INFORMATION:
-- ==== Sys2Proof/Machine/State.lean ====
section
/-! DEFINITION. The state of the core as plain data (10_state R10), its reset, and the reasons a step stops. -/

namespace Sys2Proof.Machine

/-- A byte array of `size` bytes (10_state R11, R12; 20_memory R30).
`cells` lists addresses in rising order and no cell equal to what an unlisted address reads as. -/
structure Memory where
  size : Nat
  cells : List Host.Cell
  deriving DecidableEq, Repr

/-- Where the core is (10_state R19 (b)). -/
inductive Phase where
  /-- No command runs; the host owns `BUF`. -/
  | idle
  /-- An `ENCODE` runs; between encoder steps. -/
  | enc
  /-- A `DECODE` runs; the snapshot into `SCR` is to be made. -/
  | decCopy
  /-- A `DECODE` runs; between decoder steps. -/
  | dec
  deriving DecidableEq, Repr

/-- A move of the host or of the environment (60_exceptions R152; log 6). -/
inductive Event where
  /-- The host writes one byte of `BUF` (R152, load). -/
  | hostWrite (i : Nat) (b : Byte)
  /-- The host writes `OP` and `LEN_IN` and presents `START` (10_state R20).
  `stepwise` shows the command one algorithmic step at a time instead of whole (92 D1; log 5). -/
  | command (op : BitVec 1) (lenIn : Nat) (stepwise : Bool)
  /-- The environment sets the answer `ScratchAvail` gives from now on (00_scope R4; log 4). -/
  | scratch (ok : Bool)
  /-- `RST` (70_reset R160). -/
  | reset
  /-- The host makes no move: the core takes its next algorithmic step. -/
  | coreTurn
  deriving DecidableEq, Repr

/-- Everything the spec gives the machine (10_state R10), and the model's own `script`, `stepwise`, `draws`. -/
structure State where
  /-- `BUF`; its size is `CAP` (R11; log 1). -/
  buf : Memory
  /-- `SCR`, which exists only during `DECODE` (R12). -/
  scr : Option Memory
  /-- Read cursor (R13). -/
  rd : Nat
  /-- Write cursor (R14). -/
  wr : Nat
  /-- The latched operand (R15). -/
  len : Nat
  /-- The byte at the read cursor (R16). -/
  cur : Byte
  /-- Run count (R17). -/
  cnt : Byte
  /-- Run value of the decoder (R18). -/
  val : Byte
  /-- Sequencing register (R19 (b)). -/
  phase : Phase
  /-- Command field `OP` (R20). -/
  op : BitVec 1
  /-- Command field `LEN_IN`, `LW` bits (R20; 00_scope R4): `Inv.lenInWidth`. -/
  lenIn : Nat
  /-- The event `START`, pending (R20). -/
  start : Bool
  /-- MODEL's own: the pending `START` is to be shown stepwise (log 5). -/
  stepwise : Bool
  /-- Status `BUSY` (R21). -/
  busy : Bool
  /-- Status `DONE` (R21). -/
  done : Bool
  /-- Status `ERR` (R21). -/
  err : Bool
  /-- Status `CAUSE` (R21). -/
  cause : BitVec 2
  /-- Status `LEN_OUT` (R21). -/
  lenOut : Nat
  /-- The answer `ScratchAvail` gives (R24 (b); log 4). -/
  scratchOk : Bool
  /-- MODEL's own: pending moves of host and environment, oldest first (log 6). -/
  script : List Event
  /-- MODEL's own: how many free values have been drawn (log 9). -/
  draws : Nat
  deriving DecidableEq, Repr

/-- Why the machine stops with no final state. -/
inductive Fault where
  /-- A decoder step would write an index `>= CAP` (41_decoder R105, 60_exceptions R143 (b)).
  Raised by `RUN`, `LIT` and the `DECODE` that performs them. Safe: the spec gives no final state. -/
  | destOverrun
  /-- An access to an index of `BUF` that does not exist (20_memory R30; log 12, log 13).
  Raised by a host write and, in states no run reaches, by the encoder. Safe. -/
  | bufRange
  /-- A read of `SCR` where it does not exist (10_state R12; log 12).
  Raised by the decoder's fetch, in states no run reaches. Safe. -/
  | scratchRange
  deriving DecidableEq, Repr

/-- Why a command or a move has no meaning. -/
inductive Refusal where
  /-- The instruction is not modelled yet; raised by `exec` alone. Safe. -/
  | notModelled (mnemonic : String)
  /-- `LEN_IN > CAP` (60_exceptions R143 (a)): the spec's own model-level refusal, raised by `ENCODE` and
  `DECODE`. Safe. -/
  | lenRange
  /-- A `LEN_IN` of more than `LW` bits is presented (00_scope R4, 30_encoding R51; log 18): the field has no such
  value. Raised by the move `command`. Safe: the host has no such move. -/
  | lenInTooWide
  /-- A host write to `BUF` while a command runs (20_memory R43, 92 D14; log 13): the spec gives the model no
  such move. Raised by the move `hostWrite`. Safe. -/
  | hostOwnership
  deriving DecidableEq, Repr

/-- The machine right after reset (10_state R25; 70_reset R160).
`phase` and the status fields are the spec's; the other registers 0, `CAP` and the empty listing of `BUF` are
DESIGN CHOICES (log 2, 4, 5, 6, 7, 8, 9), unsafe. -/
def State.reset : State where
  buf := { size := Config.resetCap, cells := [] }
  scr := none
  rd := 0
  wr := 0
  len := 0
  cur := 0
  cnt := 0
  val := 0
  phase := .idle
  op := 0
  lenIn := 0
  start := false
  stepwise := false
  busy := false
  done := false
  err := false
  cause := 0
  lenOut := 0
  scratchOk := true
  script := []
  draws := 0

end Sys2Proof.Machine
end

EXERCISE OBJECTIVE: A word-for-word restatement of the data above is required.

SOLUTION:
-- ==== Sys2Proof/Machine/State.lean ====
section
/-! DEFINITION. The state of the core as plain data (10_state R10), its reset, and the reasons a step stops. -/

namespace Sys2Proof.Machine

/-- A byte array of `size` bytes (10_state R11, R12; 20_memory R30).
`cells` lists addresses in rising order and no cell equal to what an unlisted address reads as. -/
structure Memory where
  size : Nat
  cells : List Host.Cell
  deriving DecidableEq, Repr

/-- Where the core is (10_state R19 (b)). -/
inductive Phase where
  /-- No command runs; the host owns `BUF`. -/
  | idle
  /-- An `ENCODE` runs; between encoder steps. -/
  | enc
  /-- A `DECODE` runs; the snapshot into `SCR` is to be made. -/
  | decCopy
  /-- A `DECODE` runs; between decoder steps. -/
  | dec
  deriving DecidableEq, Repr

/-- A move of the host or of the environment (60_exceptions R152; log 6). -/
inductive Event where
  /-- The host writes one byte of `BUF` (R152, load). -/
  | hostWrite (i : Nat) (b : Byte)
  /-- The host writes `OP` and `LEN_IN` and presents `START` (10_state R20).
  `stepwise` shows the command one algorithmic step at a time instead of whole (92 D1; log 5). -/
  | command (op : BitVec 1) (lenIn : Nat) (stepwise : Bool)
  /-- The environment sets the answer `ScratchAvail` gives from now on (00_scope R4; log 4). -/
  | scratch (ok : Bool)
  /-- `RST` (70_reset R160). -/
  | reset
  /-- The host makes no move: the core takes its next algorithmic step. -/
  | coreTurn
  deriving DecidableEq, Repr

/-- Everything the spec gives the machine (10_state R10), and the model's own `script`, `stepwise`, `draws`. -/
structure State where
  /-- `BUF`; its size is `CAP` (R11; log 1). -/
  buf : Memory
  /-- `SCR`, which exists only during `DECODE` (R12). -/
  scr : Option Memory
  /-- Read cursor (R13). -/
  rd : Nat
  /-- Write cursor (R14). -/
  wr : Nat
  /-- The latched operand (R15). -/
  len : Nat
  /-- The byte at the read cursor (R16). -/
  cur : Byte
  /-- Run count (R17). -/
  cnt : Byte
  /-- Run value of the decoder (R18). -/
  val : Byte
  /-- Sequencing register (R19 (b)). -/
  phase : Phase
  /-- Command field `OP` (R20). -/
  op : BitVec 1
  /-- Command field `LEN_IN`, `LW` bits (R20; 00_scope R4): `Inv.lenInWidth`. -/
  lenIn : Nat
  /-- The event `START`, pending (R20). -/
  start : Bool
  /-- MODEL's own: the pending `START` is to be shown stepwise (log 5). -/
  stepwise : Bool
  /-- Status `BUSY` (R21). -/
  busy : Bool
  /-- Status `DONE` (R21). -/
  done : Bool
  /-- Status `ERR` (R21). -/
  err : Bool
  /-- Status `CAUSE` (R21). -/
  cause : BitVec 2
  /-- Status `LEN_OUT` (R21). -/
  lenOut : Nat
  /-- The answer `ScratchAvail` gives (R24 (b); log 4). -/
  scratchOk : Bool
  /-- MODEL's own: pending moves of host and environment, oldest first (log 6). -/
  script : List Event
  /-- MODEL's own: how many free values have been drawn (log 9). -/
  draws : Nat
  deriving DecidableEq, Repr

/-- Why the machine stops with no final state. -/
inductive Fault where
  /-- A decoder step would write an index `>= CAP` (41_decoder R105, 60_exceptions R143 (b)).
  Raised by `RUN`, `LIT` and the `DECODE` that performs them. Safe: the spec gives no final state. -/
  | destOverrun
  /-- An access to an index of `BUF` that does not exist (20_memory R30; log 12, log 13).
  Raised by a host write and, in states no run reaches, by the encoder. Safe. -/
  | bufRange
  /-- A read of `SCR` where it does not exist (10_state R12; log 12).
  Raised by the decoder's fetch, in states no run reaches. Safe. -/
  | scratchRange
  deriving DecidableEq, Repr

/-- Why a command or a move has no meaning. -/
inductive Refusal where
  /-- The instruction is not modelled yet; raised by `exec` alone. Safe. -/
  | notModelled (mnemonic : String)
  /-- `LEN_IN > CAP` (60_exceptions R143 (a)): the spec's own model-level refusal, raised by `ENCODE` and
  `DECODE`. Safe. -/
  | lenRange
  /-- A `LEN_IN` of more than `LW` bits is presented (00_scope R4, 30_encoding R51; log 18): the field has no such
  value. Raised by the move `command`. Safe: the host has no such move. -/
  | lenInTooWide
  /-- A host write to `BUF` while a command runs (20_memory R43, 92 D14; log 13): the spec gives the model no
  such move. Raised by the move `hostWrite`. Safe. -/
  | hostOwnership
  deriving DecidableEq, Repr

/-- The machine right after reset (10_state R25; 70_reset R160).
`phase` and the status fields are the spec's; the other registers 0, `CAP` and the empty listing of `BUF` are
DESIGN CHOICES (log 2, 4, 5, 6, 7, 8, 9), unsafe. -/
def State.reset : State where
  buf := { size := Config.resetCap, cells := [] }
  scr := none
  rd := 0
  wr := 0
  len := 0
  cur := 0
  cnt := 0
  val := 0
  phase := .idle
  op := 0
  lenIn := 0
  start := false
  stepwise := false
  busy := false
  done := false
  err := false
  cause := 0
  lenOut := 0
  scratchOk := true
  script := []
  draws := 0

end Sys2Proof.Machine
end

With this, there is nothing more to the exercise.